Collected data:
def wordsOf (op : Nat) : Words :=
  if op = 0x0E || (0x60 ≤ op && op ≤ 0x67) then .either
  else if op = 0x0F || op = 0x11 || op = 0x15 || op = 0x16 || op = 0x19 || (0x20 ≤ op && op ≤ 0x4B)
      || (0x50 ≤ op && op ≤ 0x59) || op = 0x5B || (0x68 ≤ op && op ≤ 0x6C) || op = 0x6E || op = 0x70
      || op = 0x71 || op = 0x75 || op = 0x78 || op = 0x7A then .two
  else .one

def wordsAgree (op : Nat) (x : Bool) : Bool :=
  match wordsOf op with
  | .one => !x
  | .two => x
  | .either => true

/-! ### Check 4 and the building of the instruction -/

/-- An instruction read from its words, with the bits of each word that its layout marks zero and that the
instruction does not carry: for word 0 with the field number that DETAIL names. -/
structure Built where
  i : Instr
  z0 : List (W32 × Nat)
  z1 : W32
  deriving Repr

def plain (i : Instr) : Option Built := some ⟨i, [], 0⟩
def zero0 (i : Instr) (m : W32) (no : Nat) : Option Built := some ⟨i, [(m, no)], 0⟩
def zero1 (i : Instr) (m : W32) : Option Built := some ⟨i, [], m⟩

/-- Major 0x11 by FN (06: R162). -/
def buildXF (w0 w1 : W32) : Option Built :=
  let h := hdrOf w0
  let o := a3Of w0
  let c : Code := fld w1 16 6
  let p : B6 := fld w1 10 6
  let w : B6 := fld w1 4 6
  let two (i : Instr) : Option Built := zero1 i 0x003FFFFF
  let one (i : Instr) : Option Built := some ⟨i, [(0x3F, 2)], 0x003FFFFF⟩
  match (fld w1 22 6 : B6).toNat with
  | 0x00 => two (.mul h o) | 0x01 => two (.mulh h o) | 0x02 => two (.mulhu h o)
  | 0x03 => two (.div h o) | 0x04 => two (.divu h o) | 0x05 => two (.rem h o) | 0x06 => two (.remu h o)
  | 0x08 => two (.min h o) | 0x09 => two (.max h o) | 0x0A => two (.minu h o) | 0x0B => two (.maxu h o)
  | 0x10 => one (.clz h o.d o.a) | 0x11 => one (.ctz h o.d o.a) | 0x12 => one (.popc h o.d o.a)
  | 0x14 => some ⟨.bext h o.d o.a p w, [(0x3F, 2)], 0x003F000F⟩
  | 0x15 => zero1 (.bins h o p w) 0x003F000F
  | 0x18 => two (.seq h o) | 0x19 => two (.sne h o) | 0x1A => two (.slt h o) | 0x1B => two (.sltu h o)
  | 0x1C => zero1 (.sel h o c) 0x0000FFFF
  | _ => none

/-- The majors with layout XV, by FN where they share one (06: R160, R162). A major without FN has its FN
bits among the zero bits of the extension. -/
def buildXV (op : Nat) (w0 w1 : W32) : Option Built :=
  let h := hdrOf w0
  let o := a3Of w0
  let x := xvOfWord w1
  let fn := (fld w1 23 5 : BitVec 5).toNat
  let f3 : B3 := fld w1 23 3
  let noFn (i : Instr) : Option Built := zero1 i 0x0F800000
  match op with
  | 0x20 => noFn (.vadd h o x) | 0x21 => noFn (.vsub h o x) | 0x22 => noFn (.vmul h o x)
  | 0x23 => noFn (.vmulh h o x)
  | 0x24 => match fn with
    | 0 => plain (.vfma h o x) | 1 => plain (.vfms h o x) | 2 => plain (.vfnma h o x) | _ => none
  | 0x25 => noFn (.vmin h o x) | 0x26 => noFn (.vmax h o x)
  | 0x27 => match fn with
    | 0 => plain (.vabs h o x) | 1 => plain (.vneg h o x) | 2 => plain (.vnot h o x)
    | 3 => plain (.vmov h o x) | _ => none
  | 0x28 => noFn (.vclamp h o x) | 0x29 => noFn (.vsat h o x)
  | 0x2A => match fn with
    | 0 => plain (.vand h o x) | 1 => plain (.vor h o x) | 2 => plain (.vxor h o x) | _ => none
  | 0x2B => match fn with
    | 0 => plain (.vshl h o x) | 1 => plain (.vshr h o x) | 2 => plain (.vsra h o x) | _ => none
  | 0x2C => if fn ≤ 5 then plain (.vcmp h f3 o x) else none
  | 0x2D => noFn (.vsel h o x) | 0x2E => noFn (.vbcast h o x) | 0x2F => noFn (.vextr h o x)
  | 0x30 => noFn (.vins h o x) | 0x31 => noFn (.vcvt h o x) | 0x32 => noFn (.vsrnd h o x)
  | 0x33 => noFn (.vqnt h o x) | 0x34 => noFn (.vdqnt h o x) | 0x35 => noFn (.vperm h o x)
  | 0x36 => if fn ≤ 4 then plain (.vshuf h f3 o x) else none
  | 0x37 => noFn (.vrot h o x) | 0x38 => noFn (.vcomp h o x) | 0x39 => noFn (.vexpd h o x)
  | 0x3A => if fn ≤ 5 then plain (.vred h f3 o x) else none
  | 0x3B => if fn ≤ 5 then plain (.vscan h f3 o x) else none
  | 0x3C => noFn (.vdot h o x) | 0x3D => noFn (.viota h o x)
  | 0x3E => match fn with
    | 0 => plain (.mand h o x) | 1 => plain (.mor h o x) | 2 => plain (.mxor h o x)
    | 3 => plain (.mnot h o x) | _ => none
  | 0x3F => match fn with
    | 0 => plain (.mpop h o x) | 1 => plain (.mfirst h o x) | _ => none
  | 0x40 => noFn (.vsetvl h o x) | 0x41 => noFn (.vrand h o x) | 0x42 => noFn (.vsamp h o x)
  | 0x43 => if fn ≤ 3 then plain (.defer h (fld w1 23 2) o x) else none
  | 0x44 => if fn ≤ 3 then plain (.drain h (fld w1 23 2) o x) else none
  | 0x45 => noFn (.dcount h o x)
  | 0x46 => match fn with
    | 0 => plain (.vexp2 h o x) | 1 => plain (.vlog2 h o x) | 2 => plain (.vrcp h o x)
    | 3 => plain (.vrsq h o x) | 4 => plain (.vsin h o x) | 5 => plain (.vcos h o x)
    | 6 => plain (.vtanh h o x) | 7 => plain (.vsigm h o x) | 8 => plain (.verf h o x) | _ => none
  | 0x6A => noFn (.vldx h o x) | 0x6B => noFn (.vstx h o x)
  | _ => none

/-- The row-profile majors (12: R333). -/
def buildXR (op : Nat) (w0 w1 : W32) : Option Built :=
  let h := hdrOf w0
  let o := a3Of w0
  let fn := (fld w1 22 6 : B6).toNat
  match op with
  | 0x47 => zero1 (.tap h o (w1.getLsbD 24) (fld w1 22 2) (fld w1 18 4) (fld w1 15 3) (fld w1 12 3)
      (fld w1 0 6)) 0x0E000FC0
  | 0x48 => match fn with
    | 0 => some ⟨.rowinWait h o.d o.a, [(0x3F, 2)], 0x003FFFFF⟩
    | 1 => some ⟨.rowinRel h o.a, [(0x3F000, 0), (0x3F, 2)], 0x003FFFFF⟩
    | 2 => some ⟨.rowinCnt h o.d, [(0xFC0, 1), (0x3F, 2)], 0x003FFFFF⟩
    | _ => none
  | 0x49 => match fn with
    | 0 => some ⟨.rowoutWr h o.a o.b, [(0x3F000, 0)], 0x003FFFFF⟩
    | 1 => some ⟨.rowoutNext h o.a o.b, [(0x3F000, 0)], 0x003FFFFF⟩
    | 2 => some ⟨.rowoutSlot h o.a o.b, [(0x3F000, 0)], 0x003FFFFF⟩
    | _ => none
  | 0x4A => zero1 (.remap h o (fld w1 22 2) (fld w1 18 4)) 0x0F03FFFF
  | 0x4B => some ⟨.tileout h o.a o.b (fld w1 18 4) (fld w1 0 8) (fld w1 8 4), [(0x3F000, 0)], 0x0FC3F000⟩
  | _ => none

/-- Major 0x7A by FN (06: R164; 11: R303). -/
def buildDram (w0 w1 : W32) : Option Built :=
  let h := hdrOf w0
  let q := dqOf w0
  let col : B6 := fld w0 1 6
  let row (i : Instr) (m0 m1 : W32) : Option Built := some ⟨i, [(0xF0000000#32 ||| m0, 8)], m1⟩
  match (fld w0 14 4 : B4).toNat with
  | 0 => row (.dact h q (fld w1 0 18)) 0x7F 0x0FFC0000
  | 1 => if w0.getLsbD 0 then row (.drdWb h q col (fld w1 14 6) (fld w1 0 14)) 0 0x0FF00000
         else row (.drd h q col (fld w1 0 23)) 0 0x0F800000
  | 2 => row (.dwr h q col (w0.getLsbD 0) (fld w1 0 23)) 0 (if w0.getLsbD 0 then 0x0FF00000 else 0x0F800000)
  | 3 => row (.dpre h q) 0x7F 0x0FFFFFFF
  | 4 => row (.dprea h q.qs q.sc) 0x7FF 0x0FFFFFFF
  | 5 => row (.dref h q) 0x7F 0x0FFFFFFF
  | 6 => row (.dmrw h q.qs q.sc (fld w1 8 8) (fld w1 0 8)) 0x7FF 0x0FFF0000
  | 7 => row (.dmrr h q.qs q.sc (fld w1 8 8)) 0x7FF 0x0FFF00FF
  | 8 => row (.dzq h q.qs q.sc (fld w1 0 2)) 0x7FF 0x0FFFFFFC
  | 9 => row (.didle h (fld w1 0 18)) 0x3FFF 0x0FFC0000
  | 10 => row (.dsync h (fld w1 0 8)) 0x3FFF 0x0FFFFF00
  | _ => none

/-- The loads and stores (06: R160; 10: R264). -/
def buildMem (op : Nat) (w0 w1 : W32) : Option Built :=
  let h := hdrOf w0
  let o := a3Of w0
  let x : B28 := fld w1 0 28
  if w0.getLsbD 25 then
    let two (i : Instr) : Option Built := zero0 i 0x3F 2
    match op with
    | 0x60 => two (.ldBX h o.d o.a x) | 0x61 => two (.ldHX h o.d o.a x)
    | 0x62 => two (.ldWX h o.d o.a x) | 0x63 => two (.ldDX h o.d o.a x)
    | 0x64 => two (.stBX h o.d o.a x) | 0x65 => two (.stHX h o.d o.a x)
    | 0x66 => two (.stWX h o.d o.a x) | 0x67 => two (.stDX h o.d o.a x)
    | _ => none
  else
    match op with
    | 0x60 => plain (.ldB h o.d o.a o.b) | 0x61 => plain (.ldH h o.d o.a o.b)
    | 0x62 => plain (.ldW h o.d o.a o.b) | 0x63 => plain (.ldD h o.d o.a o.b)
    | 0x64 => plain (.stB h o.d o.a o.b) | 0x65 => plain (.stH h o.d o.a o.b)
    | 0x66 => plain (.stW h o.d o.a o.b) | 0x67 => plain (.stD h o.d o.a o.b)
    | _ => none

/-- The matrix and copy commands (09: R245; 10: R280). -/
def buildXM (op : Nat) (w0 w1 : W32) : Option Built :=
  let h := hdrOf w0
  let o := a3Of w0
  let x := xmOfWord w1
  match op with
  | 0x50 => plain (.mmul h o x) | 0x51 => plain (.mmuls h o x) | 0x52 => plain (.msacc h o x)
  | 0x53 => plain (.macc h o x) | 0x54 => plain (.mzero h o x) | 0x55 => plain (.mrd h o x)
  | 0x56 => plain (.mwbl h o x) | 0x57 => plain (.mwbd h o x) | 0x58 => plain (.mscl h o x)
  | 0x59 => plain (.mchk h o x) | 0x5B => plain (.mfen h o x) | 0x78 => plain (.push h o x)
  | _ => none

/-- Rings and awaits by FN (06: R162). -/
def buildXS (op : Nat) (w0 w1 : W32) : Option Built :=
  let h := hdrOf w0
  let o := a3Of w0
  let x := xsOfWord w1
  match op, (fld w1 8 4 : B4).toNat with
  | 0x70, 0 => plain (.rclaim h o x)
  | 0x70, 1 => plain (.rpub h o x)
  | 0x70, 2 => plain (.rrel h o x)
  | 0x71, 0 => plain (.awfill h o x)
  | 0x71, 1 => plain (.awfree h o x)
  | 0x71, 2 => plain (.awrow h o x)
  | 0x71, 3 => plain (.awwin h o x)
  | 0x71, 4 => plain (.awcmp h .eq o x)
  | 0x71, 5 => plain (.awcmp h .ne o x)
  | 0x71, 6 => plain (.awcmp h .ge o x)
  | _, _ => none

▶ DIRECTIONS
From the records above, copy only the lines starting with the line that holds "let one (i : Instr)" and going on through the line that holds "(.maxu h o)", exactly as written.

▶ TASK RESPONSE
  let one (i : Instr) : Option Built := some ⟨i, [(0x3F, 2)], 0x003FFFFF⟩
  match (fld w1 22 6 : B6).toNat with
  | 0x00 => two (.mul h o) | 0x01 => two (.mulh h o) | 0x02 => two (.mulhu h o)
  | 0x03 => two (.div h o) | 0x04 => two (.divu h o) | 0x05 => two (.rem h o) | 0x06 => two (.remu h o)
  | 0x08 => two (.min h o) | 0x09 => two (.max h o) | 0x0A => two (.minu h o) | 0x0B => two (.maxu h o)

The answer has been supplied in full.